**WHAT TO DO**. As the answer, set down the lines below from the one containing "(s.handReport r).order.portPart = s.order.portPart" through the one containing "(s.taken n kind img).crib = s.crib ∧", exactly and inclusively, and no others.
====
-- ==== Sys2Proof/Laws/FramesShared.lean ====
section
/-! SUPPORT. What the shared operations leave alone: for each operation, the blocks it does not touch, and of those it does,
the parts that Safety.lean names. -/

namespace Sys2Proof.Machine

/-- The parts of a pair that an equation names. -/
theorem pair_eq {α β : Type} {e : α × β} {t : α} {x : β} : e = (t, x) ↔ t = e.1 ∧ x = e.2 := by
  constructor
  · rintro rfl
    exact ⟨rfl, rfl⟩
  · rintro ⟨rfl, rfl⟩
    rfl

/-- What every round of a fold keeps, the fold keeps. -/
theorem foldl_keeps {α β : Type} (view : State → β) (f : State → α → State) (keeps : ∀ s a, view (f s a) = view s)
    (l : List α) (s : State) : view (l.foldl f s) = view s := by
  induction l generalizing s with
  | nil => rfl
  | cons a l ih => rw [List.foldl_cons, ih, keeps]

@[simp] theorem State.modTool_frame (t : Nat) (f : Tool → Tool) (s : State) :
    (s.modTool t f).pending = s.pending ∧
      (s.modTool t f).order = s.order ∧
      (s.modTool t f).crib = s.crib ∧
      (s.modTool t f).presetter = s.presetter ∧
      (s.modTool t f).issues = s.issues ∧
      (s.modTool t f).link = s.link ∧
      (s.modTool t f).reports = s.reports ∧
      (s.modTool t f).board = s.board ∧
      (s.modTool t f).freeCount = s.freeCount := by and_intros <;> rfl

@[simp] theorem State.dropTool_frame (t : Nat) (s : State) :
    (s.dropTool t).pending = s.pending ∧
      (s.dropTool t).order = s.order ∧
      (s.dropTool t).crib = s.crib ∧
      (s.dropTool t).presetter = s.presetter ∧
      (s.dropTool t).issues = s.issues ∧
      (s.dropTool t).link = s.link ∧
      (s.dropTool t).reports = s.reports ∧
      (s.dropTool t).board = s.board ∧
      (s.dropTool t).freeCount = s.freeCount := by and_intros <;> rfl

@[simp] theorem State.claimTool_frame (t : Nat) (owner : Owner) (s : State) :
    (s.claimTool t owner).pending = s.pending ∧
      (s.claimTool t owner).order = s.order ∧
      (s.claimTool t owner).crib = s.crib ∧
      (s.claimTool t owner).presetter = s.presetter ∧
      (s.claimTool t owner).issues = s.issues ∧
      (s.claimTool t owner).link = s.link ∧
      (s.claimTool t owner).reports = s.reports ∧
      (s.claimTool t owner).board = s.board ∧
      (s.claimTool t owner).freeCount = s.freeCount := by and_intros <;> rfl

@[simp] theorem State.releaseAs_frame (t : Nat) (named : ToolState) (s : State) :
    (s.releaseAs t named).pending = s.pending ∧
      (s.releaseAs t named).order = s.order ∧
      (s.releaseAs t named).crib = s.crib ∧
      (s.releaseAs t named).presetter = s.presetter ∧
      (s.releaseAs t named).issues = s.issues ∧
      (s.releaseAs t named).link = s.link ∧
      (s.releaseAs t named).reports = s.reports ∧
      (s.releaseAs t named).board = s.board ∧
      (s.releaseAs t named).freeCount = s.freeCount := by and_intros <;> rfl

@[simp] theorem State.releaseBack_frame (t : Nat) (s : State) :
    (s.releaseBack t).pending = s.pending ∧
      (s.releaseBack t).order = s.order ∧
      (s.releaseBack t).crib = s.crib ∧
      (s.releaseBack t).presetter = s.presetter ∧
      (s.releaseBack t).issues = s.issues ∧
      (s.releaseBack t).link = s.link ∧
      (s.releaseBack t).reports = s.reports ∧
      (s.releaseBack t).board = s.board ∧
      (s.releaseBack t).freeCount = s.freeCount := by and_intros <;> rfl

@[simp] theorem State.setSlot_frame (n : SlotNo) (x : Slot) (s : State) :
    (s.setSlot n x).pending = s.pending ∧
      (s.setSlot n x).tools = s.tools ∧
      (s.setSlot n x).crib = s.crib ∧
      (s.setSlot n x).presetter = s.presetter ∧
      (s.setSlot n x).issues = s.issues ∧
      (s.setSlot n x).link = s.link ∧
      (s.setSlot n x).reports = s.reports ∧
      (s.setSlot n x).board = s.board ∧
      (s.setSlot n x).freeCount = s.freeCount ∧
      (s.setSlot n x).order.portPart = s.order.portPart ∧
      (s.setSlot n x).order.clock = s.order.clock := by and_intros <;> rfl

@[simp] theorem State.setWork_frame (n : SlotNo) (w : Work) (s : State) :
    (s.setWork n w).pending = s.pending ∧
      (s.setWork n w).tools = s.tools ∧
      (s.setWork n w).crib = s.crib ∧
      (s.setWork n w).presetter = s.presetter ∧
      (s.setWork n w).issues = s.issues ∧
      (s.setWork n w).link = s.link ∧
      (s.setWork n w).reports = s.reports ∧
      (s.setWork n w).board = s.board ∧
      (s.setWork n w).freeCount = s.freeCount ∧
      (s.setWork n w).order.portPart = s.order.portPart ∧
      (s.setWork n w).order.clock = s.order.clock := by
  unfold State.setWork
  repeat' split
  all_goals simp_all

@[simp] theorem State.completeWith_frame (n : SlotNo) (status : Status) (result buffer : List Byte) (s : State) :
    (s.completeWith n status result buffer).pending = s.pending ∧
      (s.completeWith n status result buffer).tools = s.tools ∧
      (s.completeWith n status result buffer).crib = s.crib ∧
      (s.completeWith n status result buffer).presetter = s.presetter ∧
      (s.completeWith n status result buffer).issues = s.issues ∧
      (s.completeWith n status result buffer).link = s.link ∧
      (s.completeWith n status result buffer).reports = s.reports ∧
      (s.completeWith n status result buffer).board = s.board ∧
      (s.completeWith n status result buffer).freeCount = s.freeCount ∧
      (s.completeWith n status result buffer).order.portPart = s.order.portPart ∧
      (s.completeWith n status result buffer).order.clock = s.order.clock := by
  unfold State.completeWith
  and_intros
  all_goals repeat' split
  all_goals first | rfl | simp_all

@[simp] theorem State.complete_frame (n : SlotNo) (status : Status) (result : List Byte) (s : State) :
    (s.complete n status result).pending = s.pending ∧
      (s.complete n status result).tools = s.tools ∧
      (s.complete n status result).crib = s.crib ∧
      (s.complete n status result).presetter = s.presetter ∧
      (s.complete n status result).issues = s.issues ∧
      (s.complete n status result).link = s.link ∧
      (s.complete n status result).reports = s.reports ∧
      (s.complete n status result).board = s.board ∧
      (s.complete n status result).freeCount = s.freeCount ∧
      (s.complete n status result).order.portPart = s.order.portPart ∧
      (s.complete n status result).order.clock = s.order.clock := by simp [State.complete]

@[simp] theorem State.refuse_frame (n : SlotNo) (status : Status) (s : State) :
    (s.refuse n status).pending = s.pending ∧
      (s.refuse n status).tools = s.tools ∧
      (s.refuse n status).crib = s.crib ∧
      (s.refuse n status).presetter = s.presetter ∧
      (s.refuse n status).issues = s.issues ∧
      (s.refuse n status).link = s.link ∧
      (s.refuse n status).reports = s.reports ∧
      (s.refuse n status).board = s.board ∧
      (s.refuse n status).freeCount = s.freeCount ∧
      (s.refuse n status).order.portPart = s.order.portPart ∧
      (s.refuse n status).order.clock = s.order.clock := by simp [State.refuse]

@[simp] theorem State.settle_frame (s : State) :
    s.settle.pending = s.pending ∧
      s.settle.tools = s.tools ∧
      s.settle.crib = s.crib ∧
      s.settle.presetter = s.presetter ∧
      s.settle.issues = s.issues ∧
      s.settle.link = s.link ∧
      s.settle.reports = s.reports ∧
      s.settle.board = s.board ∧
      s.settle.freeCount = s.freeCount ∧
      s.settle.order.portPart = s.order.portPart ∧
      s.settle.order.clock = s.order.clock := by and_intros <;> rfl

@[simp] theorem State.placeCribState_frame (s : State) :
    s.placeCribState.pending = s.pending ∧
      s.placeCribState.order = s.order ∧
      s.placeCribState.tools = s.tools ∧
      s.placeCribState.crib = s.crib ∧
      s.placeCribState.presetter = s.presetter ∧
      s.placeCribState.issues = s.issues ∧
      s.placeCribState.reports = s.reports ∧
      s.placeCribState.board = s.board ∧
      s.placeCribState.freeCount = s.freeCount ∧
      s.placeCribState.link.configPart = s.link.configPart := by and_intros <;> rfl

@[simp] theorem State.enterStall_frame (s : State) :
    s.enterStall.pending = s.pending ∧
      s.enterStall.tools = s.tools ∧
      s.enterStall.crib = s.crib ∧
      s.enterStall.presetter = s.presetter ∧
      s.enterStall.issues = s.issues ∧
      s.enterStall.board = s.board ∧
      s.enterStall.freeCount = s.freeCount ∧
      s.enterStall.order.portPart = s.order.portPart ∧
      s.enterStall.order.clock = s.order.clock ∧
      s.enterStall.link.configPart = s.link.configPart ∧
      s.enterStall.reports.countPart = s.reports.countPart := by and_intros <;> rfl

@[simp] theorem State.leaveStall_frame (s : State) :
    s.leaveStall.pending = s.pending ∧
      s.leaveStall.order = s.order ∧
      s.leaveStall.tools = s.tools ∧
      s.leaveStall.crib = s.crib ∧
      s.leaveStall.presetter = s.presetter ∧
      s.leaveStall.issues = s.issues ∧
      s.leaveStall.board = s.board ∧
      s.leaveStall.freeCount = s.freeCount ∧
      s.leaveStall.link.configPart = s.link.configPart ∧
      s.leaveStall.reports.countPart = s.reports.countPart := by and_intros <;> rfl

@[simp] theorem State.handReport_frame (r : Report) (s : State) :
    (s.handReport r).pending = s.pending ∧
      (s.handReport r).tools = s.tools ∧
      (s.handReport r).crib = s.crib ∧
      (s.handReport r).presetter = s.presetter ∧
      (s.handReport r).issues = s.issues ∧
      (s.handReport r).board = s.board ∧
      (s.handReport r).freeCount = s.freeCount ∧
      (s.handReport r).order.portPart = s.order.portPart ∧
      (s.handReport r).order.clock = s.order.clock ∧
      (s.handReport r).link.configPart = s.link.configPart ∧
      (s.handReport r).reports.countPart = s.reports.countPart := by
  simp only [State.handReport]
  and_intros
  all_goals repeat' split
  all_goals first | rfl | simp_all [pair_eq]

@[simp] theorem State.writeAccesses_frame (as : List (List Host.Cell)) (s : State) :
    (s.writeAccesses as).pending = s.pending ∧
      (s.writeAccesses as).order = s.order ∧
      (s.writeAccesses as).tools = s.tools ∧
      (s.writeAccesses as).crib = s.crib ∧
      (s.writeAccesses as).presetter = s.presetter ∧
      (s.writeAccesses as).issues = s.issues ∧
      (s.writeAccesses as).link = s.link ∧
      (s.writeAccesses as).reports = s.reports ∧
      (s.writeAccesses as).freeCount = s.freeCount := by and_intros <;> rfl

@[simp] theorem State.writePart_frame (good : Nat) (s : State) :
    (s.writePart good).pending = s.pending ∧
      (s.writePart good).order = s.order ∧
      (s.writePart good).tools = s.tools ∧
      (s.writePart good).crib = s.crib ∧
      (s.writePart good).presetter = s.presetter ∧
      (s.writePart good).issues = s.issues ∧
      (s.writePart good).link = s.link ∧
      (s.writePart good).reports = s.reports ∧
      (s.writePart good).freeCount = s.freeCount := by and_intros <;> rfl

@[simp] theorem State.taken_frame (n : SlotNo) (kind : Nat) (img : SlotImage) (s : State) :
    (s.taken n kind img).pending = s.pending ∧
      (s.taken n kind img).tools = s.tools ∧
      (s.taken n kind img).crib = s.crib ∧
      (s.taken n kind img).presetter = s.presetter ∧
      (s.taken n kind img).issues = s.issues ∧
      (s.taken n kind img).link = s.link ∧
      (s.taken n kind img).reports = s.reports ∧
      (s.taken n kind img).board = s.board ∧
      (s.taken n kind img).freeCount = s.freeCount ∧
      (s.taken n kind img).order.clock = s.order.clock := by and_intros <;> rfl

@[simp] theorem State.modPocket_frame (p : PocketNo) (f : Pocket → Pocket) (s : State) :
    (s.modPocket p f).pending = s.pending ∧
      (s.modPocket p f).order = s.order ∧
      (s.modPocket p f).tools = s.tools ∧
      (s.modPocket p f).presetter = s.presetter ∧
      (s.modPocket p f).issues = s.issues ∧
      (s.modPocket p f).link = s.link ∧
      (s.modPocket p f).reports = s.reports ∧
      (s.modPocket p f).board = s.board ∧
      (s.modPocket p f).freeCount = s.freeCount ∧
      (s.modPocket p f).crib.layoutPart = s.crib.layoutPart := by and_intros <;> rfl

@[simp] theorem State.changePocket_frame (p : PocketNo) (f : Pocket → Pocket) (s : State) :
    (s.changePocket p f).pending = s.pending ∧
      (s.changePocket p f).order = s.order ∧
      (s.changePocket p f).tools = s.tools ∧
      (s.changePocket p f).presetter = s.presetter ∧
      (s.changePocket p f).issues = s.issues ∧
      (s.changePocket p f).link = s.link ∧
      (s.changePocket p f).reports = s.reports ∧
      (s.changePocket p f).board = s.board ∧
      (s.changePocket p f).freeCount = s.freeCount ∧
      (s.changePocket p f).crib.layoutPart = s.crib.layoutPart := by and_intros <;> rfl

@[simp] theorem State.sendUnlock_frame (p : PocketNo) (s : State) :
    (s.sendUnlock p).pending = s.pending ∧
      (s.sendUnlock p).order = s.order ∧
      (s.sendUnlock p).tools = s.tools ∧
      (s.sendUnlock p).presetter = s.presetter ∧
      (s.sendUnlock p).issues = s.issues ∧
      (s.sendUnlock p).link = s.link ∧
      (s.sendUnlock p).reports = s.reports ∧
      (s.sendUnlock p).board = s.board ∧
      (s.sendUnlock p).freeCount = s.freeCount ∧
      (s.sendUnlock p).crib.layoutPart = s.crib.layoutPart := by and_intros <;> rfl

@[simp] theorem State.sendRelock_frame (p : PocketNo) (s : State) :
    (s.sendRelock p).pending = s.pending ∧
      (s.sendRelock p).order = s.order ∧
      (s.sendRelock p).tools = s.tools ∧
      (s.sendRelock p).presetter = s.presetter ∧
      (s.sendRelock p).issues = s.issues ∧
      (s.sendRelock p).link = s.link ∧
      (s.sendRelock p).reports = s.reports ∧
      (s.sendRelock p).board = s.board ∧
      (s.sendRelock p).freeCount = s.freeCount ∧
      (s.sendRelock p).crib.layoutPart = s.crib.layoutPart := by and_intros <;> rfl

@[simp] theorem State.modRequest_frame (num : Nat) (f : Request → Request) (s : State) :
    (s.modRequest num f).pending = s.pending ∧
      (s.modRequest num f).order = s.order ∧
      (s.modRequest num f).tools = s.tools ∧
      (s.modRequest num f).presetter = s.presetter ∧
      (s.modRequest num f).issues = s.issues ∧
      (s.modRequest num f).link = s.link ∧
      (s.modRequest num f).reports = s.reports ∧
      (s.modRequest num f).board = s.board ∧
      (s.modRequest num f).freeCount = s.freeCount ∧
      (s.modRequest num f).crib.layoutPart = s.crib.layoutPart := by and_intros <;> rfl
====
**EXERCISE ANSWER**.
      (s.handReport r).order.portPart = s.order.portPart ∧
      (s.handReport r).order.clock = s.order.clock ∧
      (s.handReport r).link.configPart = s.link.configPart ∧
      (s.handReport r).reports.countPart = s.reports.countPart := by
  simp only [State.handReport]
  and_intros
  all_goals repeat' split
  all_goals first | rfl | simp_all [pair_eq]

@[simp] theorem State.writeAccesses_frame (as : List (List Host.Cell)) (s : State) :
    (s.writeAccesses as).pending = s.pending ∧
      (s.writeAccesses as).order = s.order ∧
      (s.writeAccesses as).tools = s.tools ∧
      (s.writeAccesses as).crib = s.crib ∧
      (s.writeAccesses as).presetter = s.presetter ∧
      (s.writeAccesses as).issues = s.issues ∧
      (s.writeAccesses as).link = s.link ∧
      (s.writeAccesses as).reports = s.reports ∧
      (s.writeAccesses as).freeCount = s.freeCount := by and_intros <;> rfl

@[simp] theorem State.writePart_frame (good : Nat) (s : State) :
    (s.writePart good).pending = s.pending ∧
      (s.writePart good).order = s.order ∧
      (s.writePart good).tools = s.tools ∧
      (s.writePart good).crib = s.crib ∧
      (s.writePart good).presetter = s.presetter ∧
      (s.writePart good).issues = s.issues ∧
      (s.writePart good).link = s.link ∧
      (s.writePart good).reports = s.reports ∧
      (s.writePart good).freeCount = s.freeCount := by and_intros <;> rfl

@[simp] theorem State.taken_frame (n : SlotNo) (kind : Nat) (img : SlotImage) (s : State) :
    (s.taken n kind img).pending = s.pending ∧
      (s.taken n kind img).tools = s.tools ∧
      (s.taken n kind img).crib = s.crib ∧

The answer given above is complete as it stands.